Los Angeles Angels of Anaheim or Another Nearby City in a Differeny County Altogether

I minored in Spanish back in college, and while my skills have drastically deteriorated, I can still whip it out in times of need.  (Hey now!)  That said, it’s difficult for me to know when to switch from English to Spanish. If I’m talking to someone whose primary tongue is Spanish and I can tell that s/he is struggling a little bit in English, I’m tempted to jump in right away.  However, that’s saying, “My broken Spanish is better than your broken English.”  What if they disagree with that assessment?  Also, I don’t always have the right vocabulary to take the conversation into Spanish and end up saying things like, “No hay que cambiar las horas de los…sprinklers.” 

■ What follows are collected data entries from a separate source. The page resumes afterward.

-- ==== Sys2Proof/Syntax.lean ====
section
/-!
DEFINITION. The instructions of Mira2204: one constructor per instruction of spec/opcode_table.json
(its standard and its compact row encode the same instruction, 46_compact.md R233, log entry 11)
and two for the rows "(reserved)", whose words take the Invalid Opcode Trap (30_encoding.md R71,
R72, R79; 46_compact.md R235).
-/

namespace Sys2Proof

/-- A register number 0..15 (10_state.md R12): `r0`..`r9`, the pairs `cc1∥cc0` and `cc3∥cc2`,
`dsp`, `isp`, `sr`, `pc`. -/
inductive Reg where
  | r0 | r1 | r2 | r3 | r4 | r5 | r6 | r7 | r8 | r9
  | cc10
  | cc32
  | dsp
  | isp
  | sr
  | pc
  deriving DecidableEq, Repr

/-- The condition codes 0000..1111 in order, under the names of 40_conditional_execution.md R91;
`res7` and `res15` are the reserved codes of R92. -/
inductive CondCode where
  | al | ov | uge | ugt | eq | lt | gt | res7
  | nv | nov | ult | ule | ne | ge | le | res15
  deriving DecidableEq, Repr

/-- The condition register that `rr` selects (40_conditional_execution.md R91). -/
inductive CcReg where
  | cc0 | cc1 | cc2 | cc3
  deriving DecidableEq, Repr

/-- The condition of a standard instruction: `cccc` and `rr` (30_encoding.md R61, R63). -/
structure Cond where
  code : CondCode
  reg  : CcReg
  deriving DecidableEq, Repr

/-- Unconditional execution, `cccc` = 0000 and `rr` = 00 (R93); the condition that every compact
instruction is expanded with (46_compact.md R233). -/
def Cond.always : Cond := ⟨.al, .cc0⟩

/-- The instructions, in the order of spec/opcode_table.json. Immediates are held as the bits of
their field (30_encoding.md R68 says how each becomes a value). -/
inductive Instr where
  /-- `add x,y,z`: x = y + z (R101). -/
  | addXYZ (c : Cond) (x y z : Reg)
  /-- `sub x,y,z`: x = y - z (R102). -/
  | subXYZ (c : Cond) (x y z : Reg)
  /-- `umul x,y,z`: r10:x = y * z (64 bit) (R103). -/
  | umulXYZ (c : Cond) (x y z : Reg)
  /-- `smul x,y,z`: r10:x = y * z (64 bit, signed) (R104). -/
  | smulXYZ (c : Cond) (x y z : Reg)
  /-- `udiv x,y,z`: x = y / z; r10 = y % z (R105). -/
  | udivXYZ (c : Cond) (x y z : Reg)
  /-- `sdiv x,y,z`: x = y / z; r10 = y % z (signed) (R106). -/
  | sdivXYZ (c : Cond) (x y z : Reg)
  /-- `rotl x,y,z`: x = (y << z) | (y >> (32-z)) (R107). -/
  | rotlXYZ (c : Cond) (x y z : Reg)
  /-- `rotr x,y,z`: x = (y >> z) | (y << (32-z)) (R108). -/
  | rotrXYZ (c : Cond) (x y z : Reg)
  /-- `and x,y,z`: x = y & z (R109). -/
  | andXYZ (c : Cond) (x y z : Reg)
  /-- `or x,y,z`: x = y | z (R110). -/
  | orXYZ (c : Cond) (x y z : Reg)
  /-- `xor x,y,z`: x = y ^ z (R111). -/
  | xorXYZ (c : Cond) (x y z : Reg)
  /-- `sar x,y,z`: x = y >>> n (amount from register z, 90_conflicts.md C3) (R112). -/
  | sarXYZ (c : Cond) (x y z : Reg)
  /-- `rotl x,y,$n`: x = (y << n) | (y >> (32-n)) (R113). -/
  | rotlXYN (c : Cond) (x y : Reg) (n : Byte)
  /-- `rotr x,y,$n`: x = (y >> n) | (y << (32-n)) (R114). -/
  | rotrXYN (c : Cond) (x y : Reg) (n : Byte)
  /-- `shl x,y,z`: x = y << n (amount from register z, 90_conflicts.md C3); alias sal (R115). -/
  | shlXYZ (c : Cond) (x y z : Reg)
  /-- `shr x,y,z`: x = y >> n (amount from register z, 90_conflicts.md C3) (R116). -/
  | shrXYZ (c : Cond) (x y z : Reg)
  /-- `stb x,y,$n`: *(x+n) = LOWER_8(y) (R133). -/
  | stbXYN (c : Cond) (x y : Reg) (n : Byte)
  /-- `stbu x,y,$n`: *(x+n) = LOWER_8(y); x += 1 (R134). -/
  | stbuXYN (c : Cond) (x y : Reg) (n : Byte)
  /-- `stbi x,y,z`: *(x+z) = LOWER_8(y) (R135). -/
  | stbiXYZ (c : Cond) (x y z : Reg)
  /-- `stbui x,y,z`: *(x+z) = LOWER_8(y); x += 1 (R136). -/
  | stbuiXYZ (c : Cond) (x y z : Reg)
  /-- `sth x,y,$n`: *(x+n) = LOWER_16(y) (R137). -/
  | sthXYN (c : Cond) (x y : Reg) (n : Byte)
  /-- `sthu x,y,$n`: *(x+n) = LOWER_16(y); x += 2 (R138). -/
  | sthuXYN (c : Cond) (x y : Reg) (n : Byte)
  /-- `sthi x,y,z`: *(x+z) = LOWER_16(y) (R139). -/
  | sthiXYZ (c : Cond) (x y z : Reg)
  /-- `sthui x,y,z`: *(x+z) = LOWER_16(y); x += 2 (R140). -/
  | sthuiXYZ (c : Cond) (x y z : Reg)
  /-- `stw x,y,$n`: *(x+n) = y (R141). -/
  | stwXYN (c : Cond) (x y : Reg) (n : Byte)
  /-- `stwu x,y,$n`: *(x+n) = y; x += 4 (R142). -/
  | stwuXYN (c : Cond) (x y : Reg) (n : Byte)
  /-- `stwi x,y,z`: *(x+z) = y (R143). -/
  | stwiXYZ (c : Cond) (x y z : Reg)
  /-- `stwui x,y,z`: *(x+z) = y; x += 4 (R144). -/
  | stwuiXYZ (c : Cond) (x y z : Reg)
  /-- `lw x,y,$n`: x = *(y+n) (R145). -/
  | lwXYN (c : Cond) (x y : Reg) (n : Byte)
  /-- `lwu x,y,$n`: x = *(y+n); y += 4 (R146). -/
  | lwuXYN (c : Cond) (x y : Reg) (n : Byte)
  /-- `lwi x,y,z`: x = *(y+z) (R147). -/
  | lwiXYZ (c : Cond) (x y z : Reg)
  /-- `lwui x,y,z`: x = *(y+z); y += 4 (R148). -/
  | lwuiXYZ (c : Cond) (x y z : Reg)
  /-- `lzb x,y,$n`: x = ZERO_EXTEND_8_TO_32(*(y+n)) (R149). -/
  | lzbXYN (c : Cond) (x y : Reg) (n : Byte)
  /-- `lzbu x,y,$n`: x = ZERO_EXTEND_8_TO_32(*(y+n)); y += 1 (R150). -/
  | lzbuXYN (c : Cond) (x y : Reg) (n : Byte)
  /-- `lzbi x,y,z`: x = ZERO_EXTEND_8_TO_32(*(y+z)) (R151). -/
  | lzbiXYZ (c : Cond) (x y z : Reg)
  /-- `lzbui x,y,z`: x = ZERO_EXTEND_8_TO_32(*(y+z)); y += 1 (R152). -/
  | lzbuiXYZ (c : Cond) (x y z : Reg)
  /-- `lsb x,y,$n`: x = SIGN_EXTEND_8_TO_32(*(y+n)) (R153). -/
  | lsbXYN (c : Cond) (x y : Reg) (n : Byte)
  /-- `lsbu x,y,$n`: x = SIGN_EXTEND_8_TO_32(*(y+n)); y += 1 (R154). -/
  | lsbuXYN (c : Cond) (x y : Reg) (n : Byte)
  /-- `lsbi x,y,z`: x = SIGN_EXTEND_8_TO_32(*(y+z)) (R155). -/
  | lsbiXYZ (c : Cond) (x y z : Reg)
  /-- `lsbui x,y,z`: x = SIGN_EXTEND_8_TO_32(*(y+z)); y += 1 (R156). -/
  | lsbuiXYZ (c : Cond) (x y z : Reg)
  /-- `lzh x,y,$n`: x = ZERO_EXTEND_16_TO_32(*(y+n)) (R157). -/
  | lzhXYN (c : Cond) (x y : Reg) (n : Byte)
  /-- `lzhu x,y,$n`: x = ZERO_EXTEND_16_TO_32(*(y+n)); y += 2 (R158). -/
  | lzhuXYN (c : Cond) (x y : Reg) (n : Byte)
  /-- `lzhi x,y,z`: x = ZERO_EXTEND_16_TO_32(*(y+z)) (R159). -/
  | lzhiXYZ (c : Cond) (x y z : Reg)
  /-- `lzhui x,y,z`: x = ZERO_EXTEND_16_TO_32(*(y+z)); y += 2 (R160). -/
  | lzhuiXYZ (c : Cond) (x y z : Reg)
  /-- `lsh x,y,$n`: x = SIGN_EXTEND_16_TO_32(*(y+n)) (R161). -/
  | lshXYN (c : Cond) (x y : Reg) (n : Byte)
  /-- `lshu x,y,$n`: x = SIGN_EXTEND_16_TO_32(*(y+n)); y += 2 (R162). -/
  | lshuXYN (c : Cond) (x y : Reg) (n : Byte)
  /-- `lshi x,y,z`: x = SIGN_EXTEND_16_TO_32(*(y+z)) (R163). -/
  | lshiXYZ (c : Cond) (x y z : Reg)
  /-- `lshui x,y,z`: x = SIGN_EXTEND_16_TO_32(*(y+z)); y += 2 (R164). -/
  | lshuiXYZ (c : Cond) (x y z : Reg)
  /-- `mov x,y`: x = y (R171). -/
  | movXY (c : Cond) (x y : Reg)
  /-- `swp x,y`: x = y; y = x (in parallel) (R172). -/
  | swpXY (c : Cond) (x y : Reg)
  /-- `not x,y`: x = !y (bitwise complement, decision D9) (R173). -/
  | notXY (c : Cond) (x y : Reg)
  /-- `cmp x,y`: (x - y) (updates sr) (R174). -/
  | cmpXY (c : Cond) (x y : Reg)
  /-- `sxb x,y`: x = SIGN_EXTEND_8_TO_32(y) (R175). -/
  | sxbXY (c : Cond) (x y : Reg)
  /-- `sxw x,y`: x = SIGN_EXTEND_16_TO_32(y) (R176). -/
  | sxwXY (c : Cond) (x y : Reg)
  /-- `zxb x,y`: x = ZERO_EXTEND_8_TO_32(y) (R177). -/
  | zxbXY (c : Cond) (x y : Reg)
  /-- `zxw x,y`: x = ZERO_EXTEND_16_TO_32(y) (R178). -/
  | zxwXY (c : Cond) (x y : Reg)
  /-- `cpr0 x,y`: cc0 = FLAGS_OF( x - y ) (R179). -/
  | cpr0XY (c : Cond) (x y : Reg)
  /-- `cpr1 x,y`: cc1 = FLAGS_OF( x - y ) (R180). -/
  | cpr1XY (c : Cond) (x y : Reg)
  /-- `cpr2 x,y`: cc2 = FLAGS_OF( x - y ) (R181). -/
  | cpr2XY (c : Cond) (x y : Reg)
  /-- `cpr3 x,y`: cc3 = FLAGS_OF( x - y ) (R182). -/
  | cpr3XY (c : Cond) (x y : Reg)
  /-- `mvhh x,y`: HIGH16(x) = HIGH16(y) (R183). -/
  | mvhhXY (c : Cond) (x y : Reg)
  /-- `mvhl x,y`: LOW16(x) = HIGH16(y) (R184). -/
  | mvhlXY (c : Cond) (x y : Reg)
  /-- `mvlh x,y`: HIGH16(x) = LOW16(y) (R185). -/
  | mvlhXY (c : Cond) (x y : Reg)
  /-- `mvll x,y`: LOW16(x) = LOW16(y) (R186). -/
  | mvllXY (c : Cond) (x y : Reg)
  /-- `add x,$n`: x = x + n (R187). -/
  | addXN (c : Cond) (x : Reg) (n : BitVec 12)
  /-- `sub x,$n`: x = x - n (R188). -/
  | subXN (c : Cond) (x : Reg) (n : BitVec 12)
  /-- `push x,y`: x -= 4; *(x) = y (R189). -/
  | pushXY (c : Cond) (x y : Reg)
  /-- `pop x,y`: x = *(y); y += 4 (R190). -/
  | popXY (c : Cond) (x y : Reg)
  /-- `mov ssp,y`: ssp = y (system mode only) (R191). -/
  | movSspY (c : Cond) (y : Reg)
  /-- `mov spc,y`: spc = y (system mode only) (R192). -/
  | movSpcY (c : Cond) (y : Reg)
  /-- `mov x,ssp`: x = ssp (system mode only) (R193). -/
  | movXSsp (c : Cond) (x : Reg)
  /-- `mov x,spc`: x = spc (system mode only) (R194). -/
  | movXSpc (c : Cond) (x : Reg)
  /-- `ba $n`: pc = n << 2 (R201). -/
  | baN (c : Cond) (n : Half)
  /-- `br $n`: pc += n << 2 (R202). -/
  | brN (c : Cond) (n : Half)
  /-- `call $n`: isp -= 4; *(isp) = pc; isp -= 4; *(isp) = dsp; pc = n << 2 (R203). -/
  | callN (c : Cond) (n : Half)
  /-- `callr $n`: isp -= 4; *(isp) = pc; isp -= 4; *(isp) = dsp; pc += n << 2 (R204). -/
  | callrN (c : Cond) (n : Half)
  /-- `fcall $n`: r8 = dsp; r9 = pc; pc = n << 2 (R205). -/
  | fcallN (c : Cond) (n : Half)
  /-- `fcallr $n`: r8 = dsp; r9 = pc; pc += n << 2 (R206). -/
  | fcallrN (c : Cond) (n : Half)
  /-- `int $n`: (software interrupt n) (R207). -/
  | intN (c : Cond) (n : Half)
  /-- `lil $n`: cc0 = n (R208). -/
  | lilN (c : Cond) (n : Half)
  /-- `lih $n`: cc1 = n (R209). -/
  | lihN (c : Cond) (n : Half)
  /-- `ret`: dsp = *(isp); isp += 4; pc = *(isp); isp += 4 (R221). -/
  | ret (c : Cond)
  /-- `fret`: dsp = r8; pc = r9 (R222). -/
  | fret (c : Cond)
  /-- `sleep`: sr = sr | 0x1000 (halt until interrupt); system mode only (R223). -/
  | sleep (c : Cond)
  /-- `rfi`: (return from interrupt); system mode only (R224). -/
  | rfi (c : Cond)
  /-- `brk`: pc = pc; Break Trap in protected mode (R225). -/
  | brk (c : Cond)
  /-- A standard word that is no defined instruction: a reserved opcode, a reserved operand, or a
  nonzero bit where the listing draws zeros (R71, R72); the four fields are the whole word. -/
  | reserved (c : Cond) (op : BitVec 7) (vv : BitVec 2) (low : Half)
  /-- A half of a pair word that is no compact instruction: opcode byte 0x80..0x8F, or bit 15 clear
  (46_compact.md R231, R235). -/
  | reservedCompact (h : Half)
  deriving DecidableEq, Repr

end Sys2Proof
end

I ran into an interesting situation along these same lines recently.  I had a plumber come out because of some fun and exciting clog action, and his assistant clearly didn’t speak English at all.  They were here for a little while, and I felt rude not really acknowledging the second guy, especially since I had the skill-set to do so.  I wanted to break the ice somehow, and I thought I saw the perfect opening.  He was wearing an Anaheim Angels baseball hat (I refuse to call them by their correct, stupid-ass dual-city name).  The Angels had just recently been eliminated from the playoffs, so I could lament that fact with him.  Before I started speaking, I thought about what I was going to say in my head and ran into a problem.  You see, “The Angels” in Spanish is “Los Angeles.”  Unless I specified, “The baseball team called The Angels” (which would’ve been mighty awkward), any sentence I said would have sounded like, “I’m sorry about Los Angeles losing this year.”  Oh sure, I could’ve pointed to his hat while I said it, but this was quickly becoming much more than acknowledging his presence.  So in the end, I just said, “Thank you” in English when he was leaving, which I’m pretty sure he understood.  Whew, I knew those upper-division 17th Century Spanish Lit courses would come in handy someday.